Give back only the lines in the records below from the one with "m).rackRes).push = .busy" to the one with "(∃ t, exec (.peek m rk) s = .next t", both inclusive, word for word.

[Recorded data]
◇ ◇ ◇ ◇
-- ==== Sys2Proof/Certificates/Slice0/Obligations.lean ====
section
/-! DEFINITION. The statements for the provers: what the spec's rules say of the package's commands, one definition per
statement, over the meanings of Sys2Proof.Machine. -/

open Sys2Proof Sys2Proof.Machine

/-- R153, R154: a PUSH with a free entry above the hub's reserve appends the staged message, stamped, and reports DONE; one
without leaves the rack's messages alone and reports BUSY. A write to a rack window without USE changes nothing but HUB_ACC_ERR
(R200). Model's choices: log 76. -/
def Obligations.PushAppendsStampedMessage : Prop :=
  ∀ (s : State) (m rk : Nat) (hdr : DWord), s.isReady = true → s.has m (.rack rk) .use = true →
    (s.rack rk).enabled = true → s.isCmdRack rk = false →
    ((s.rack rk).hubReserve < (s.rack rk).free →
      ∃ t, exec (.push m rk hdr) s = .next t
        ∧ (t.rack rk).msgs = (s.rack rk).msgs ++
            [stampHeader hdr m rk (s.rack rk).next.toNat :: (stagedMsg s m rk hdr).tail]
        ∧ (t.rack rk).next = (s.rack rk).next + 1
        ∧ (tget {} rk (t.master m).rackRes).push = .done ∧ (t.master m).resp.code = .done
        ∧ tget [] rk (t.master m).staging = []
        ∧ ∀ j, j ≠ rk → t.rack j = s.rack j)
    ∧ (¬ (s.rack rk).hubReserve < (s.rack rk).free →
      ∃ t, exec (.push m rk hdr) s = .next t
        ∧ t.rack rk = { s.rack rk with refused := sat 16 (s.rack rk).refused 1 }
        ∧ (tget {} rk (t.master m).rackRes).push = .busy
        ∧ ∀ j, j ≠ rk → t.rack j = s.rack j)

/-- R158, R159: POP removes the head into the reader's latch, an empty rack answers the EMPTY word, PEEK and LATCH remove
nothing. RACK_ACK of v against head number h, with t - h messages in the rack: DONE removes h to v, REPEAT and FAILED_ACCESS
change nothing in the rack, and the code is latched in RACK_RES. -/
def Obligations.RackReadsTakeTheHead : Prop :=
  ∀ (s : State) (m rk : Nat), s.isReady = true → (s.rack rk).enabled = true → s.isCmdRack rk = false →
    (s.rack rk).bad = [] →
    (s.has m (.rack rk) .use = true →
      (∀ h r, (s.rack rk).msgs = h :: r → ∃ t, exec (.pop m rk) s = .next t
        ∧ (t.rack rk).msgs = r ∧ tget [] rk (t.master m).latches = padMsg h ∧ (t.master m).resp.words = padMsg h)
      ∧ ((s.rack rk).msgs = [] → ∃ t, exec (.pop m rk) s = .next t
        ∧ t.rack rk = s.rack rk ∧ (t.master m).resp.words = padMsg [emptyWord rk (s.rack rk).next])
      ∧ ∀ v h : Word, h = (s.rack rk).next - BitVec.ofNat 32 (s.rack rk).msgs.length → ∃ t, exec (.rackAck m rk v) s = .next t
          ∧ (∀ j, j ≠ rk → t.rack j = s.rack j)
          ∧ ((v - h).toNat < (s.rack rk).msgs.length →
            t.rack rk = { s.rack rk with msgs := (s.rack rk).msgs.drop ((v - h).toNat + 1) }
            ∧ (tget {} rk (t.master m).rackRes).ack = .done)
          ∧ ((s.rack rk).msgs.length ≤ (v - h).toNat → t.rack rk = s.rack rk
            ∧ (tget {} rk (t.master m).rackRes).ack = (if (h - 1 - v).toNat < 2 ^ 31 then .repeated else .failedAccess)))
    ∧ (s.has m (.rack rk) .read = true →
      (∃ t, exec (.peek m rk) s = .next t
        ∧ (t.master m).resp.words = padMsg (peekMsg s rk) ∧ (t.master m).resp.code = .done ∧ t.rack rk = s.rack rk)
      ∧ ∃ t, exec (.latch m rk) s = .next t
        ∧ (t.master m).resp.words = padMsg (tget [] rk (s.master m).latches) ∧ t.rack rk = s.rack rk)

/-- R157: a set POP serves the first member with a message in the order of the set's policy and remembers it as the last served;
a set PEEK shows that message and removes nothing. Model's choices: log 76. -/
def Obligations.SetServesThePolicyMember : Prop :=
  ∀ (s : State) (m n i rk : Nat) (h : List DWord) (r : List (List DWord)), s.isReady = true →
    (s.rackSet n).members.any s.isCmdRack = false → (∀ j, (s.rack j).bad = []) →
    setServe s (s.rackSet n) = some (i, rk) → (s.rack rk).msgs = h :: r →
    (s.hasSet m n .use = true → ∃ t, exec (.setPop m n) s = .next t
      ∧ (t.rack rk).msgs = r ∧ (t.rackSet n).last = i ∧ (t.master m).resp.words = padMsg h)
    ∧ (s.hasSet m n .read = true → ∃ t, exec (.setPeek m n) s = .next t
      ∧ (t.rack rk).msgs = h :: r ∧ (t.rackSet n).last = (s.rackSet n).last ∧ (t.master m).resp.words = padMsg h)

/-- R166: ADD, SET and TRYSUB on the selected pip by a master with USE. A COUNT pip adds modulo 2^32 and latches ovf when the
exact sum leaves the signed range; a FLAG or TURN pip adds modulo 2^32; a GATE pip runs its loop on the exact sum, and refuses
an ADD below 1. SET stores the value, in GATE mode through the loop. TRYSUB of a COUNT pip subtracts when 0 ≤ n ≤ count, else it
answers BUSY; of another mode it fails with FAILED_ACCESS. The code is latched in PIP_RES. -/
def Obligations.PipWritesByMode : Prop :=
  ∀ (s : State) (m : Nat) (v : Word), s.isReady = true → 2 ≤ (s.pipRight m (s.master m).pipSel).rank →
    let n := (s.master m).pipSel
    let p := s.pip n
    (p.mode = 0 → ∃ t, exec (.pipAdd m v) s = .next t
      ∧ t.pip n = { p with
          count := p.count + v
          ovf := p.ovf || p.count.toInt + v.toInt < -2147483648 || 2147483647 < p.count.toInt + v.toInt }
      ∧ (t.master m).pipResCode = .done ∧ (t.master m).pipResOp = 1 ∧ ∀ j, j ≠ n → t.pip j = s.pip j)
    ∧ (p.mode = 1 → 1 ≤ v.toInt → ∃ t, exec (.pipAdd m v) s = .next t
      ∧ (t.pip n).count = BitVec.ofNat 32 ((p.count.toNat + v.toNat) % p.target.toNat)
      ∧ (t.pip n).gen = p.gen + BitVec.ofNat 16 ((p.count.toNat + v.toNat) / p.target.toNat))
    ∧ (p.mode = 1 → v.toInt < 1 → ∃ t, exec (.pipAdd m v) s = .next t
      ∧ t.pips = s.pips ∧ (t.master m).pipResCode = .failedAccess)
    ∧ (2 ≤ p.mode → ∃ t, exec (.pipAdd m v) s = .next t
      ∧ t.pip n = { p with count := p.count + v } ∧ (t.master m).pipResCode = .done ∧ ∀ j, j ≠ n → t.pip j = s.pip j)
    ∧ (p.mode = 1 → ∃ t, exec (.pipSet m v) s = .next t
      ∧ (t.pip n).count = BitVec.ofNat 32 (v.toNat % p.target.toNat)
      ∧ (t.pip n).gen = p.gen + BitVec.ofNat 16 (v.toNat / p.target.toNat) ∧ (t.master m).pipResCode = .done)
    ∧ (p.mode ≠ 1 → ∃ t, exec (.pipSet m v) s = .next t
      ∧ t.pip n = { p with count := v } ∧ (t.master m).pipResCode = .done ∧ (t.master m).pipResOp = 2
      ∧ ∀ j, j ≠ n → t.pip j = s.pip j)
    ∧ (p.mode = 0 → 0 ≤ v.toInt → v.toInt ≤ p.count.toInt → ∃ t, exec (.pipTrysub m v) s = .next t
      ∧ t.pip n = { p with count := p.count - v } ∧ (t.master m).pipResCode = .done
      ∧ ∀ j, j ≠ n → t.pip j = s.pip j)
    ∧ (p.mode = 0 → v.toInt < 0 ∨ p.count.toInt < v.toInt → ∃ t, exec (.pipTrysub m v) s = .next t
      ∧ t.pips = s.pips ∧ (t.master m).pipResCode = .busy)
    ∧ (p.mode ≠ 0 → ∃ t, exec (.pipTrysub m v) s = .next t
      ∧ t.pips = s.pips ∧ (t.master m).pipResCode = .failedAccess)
◇ ◇ ◇ ◇
[Answer section]
        ∧ (tget {} rk (t.master m).rackRes).push = .busy
        ∧ ∀ j, j ≠ rk → t.rack j = s.rack j)

/-- R158, R159: POP removes the head into the reader's latch, an empty rack answers the EMPTY word, PEEK and LATCH remove
nothing. RACK_ACK of v against head number h, with t - h messages in the rack: DONE removes h to v, REPEAT and FAILED_ACCESS
change nothing in the rack, and the code is latched in RACK_RES. -/
def Obligations.RackReadsTakeTheHead : Prop :=
  ∀ (s : State) (m rk : Nat), s.isReady = true → (s.rack rk).enabled = true → s.isCmdRack rk = false →
    (s.rack rk).bad = [] →
    (s.has m (.rack rk) .use = true →
      (∀ h r, (s.rack rk).msgs = h :: r → ∃ t, exec (.pop m rk) s = .next t
        ∧ (t.rack rk).msgs = r ∧ tget [] rk (t.master m).latches = padMsg h ∧ (t.master m).resp.words = padMsg h)
      ∧ ((s.rack rk).msgs = [] → ∃ t, exec (.pop m rk) s = .next t
        ∧ t.rack rk = s.rack rk ∧ (t.master m).resp.words = padMsg [emptyWord rk (s.rack rk).next])
      ∧ ∀ v h : Word, h = (s.rack rk).next - BitVec.ofNat 32 (s.rack rk).msgs.length → ∃ t, exec (.rackAck m rk v) s = .next t
          ∧ (∀ j, j ≠ rk → t.rack j = s.rack j)
          ∧ ((v - h).toNat < (s.rack rk).msgs.length →
            t.rack rk = { s.rack rk with msgs := (s.rack rk).msgs.drop ((v - h).toNat + 1) }
            ∧ (tget {} rk (t.master m).rackRes).ack = .done)
          ∧ ((s.rack rk).msgs.length ≤ (v - h).toNat → t.rack rk = s.rack rk
            ∧ (tget {} rk (t.master m).rackRes).ack = (if (h - 1 - v).toNat < 2 ^ 31 then .repeated else .failedAccess)))
    ∧ (s.has m (.rack rk) .read = true →
      (∃ t, exec (.peek m rk) s = .next t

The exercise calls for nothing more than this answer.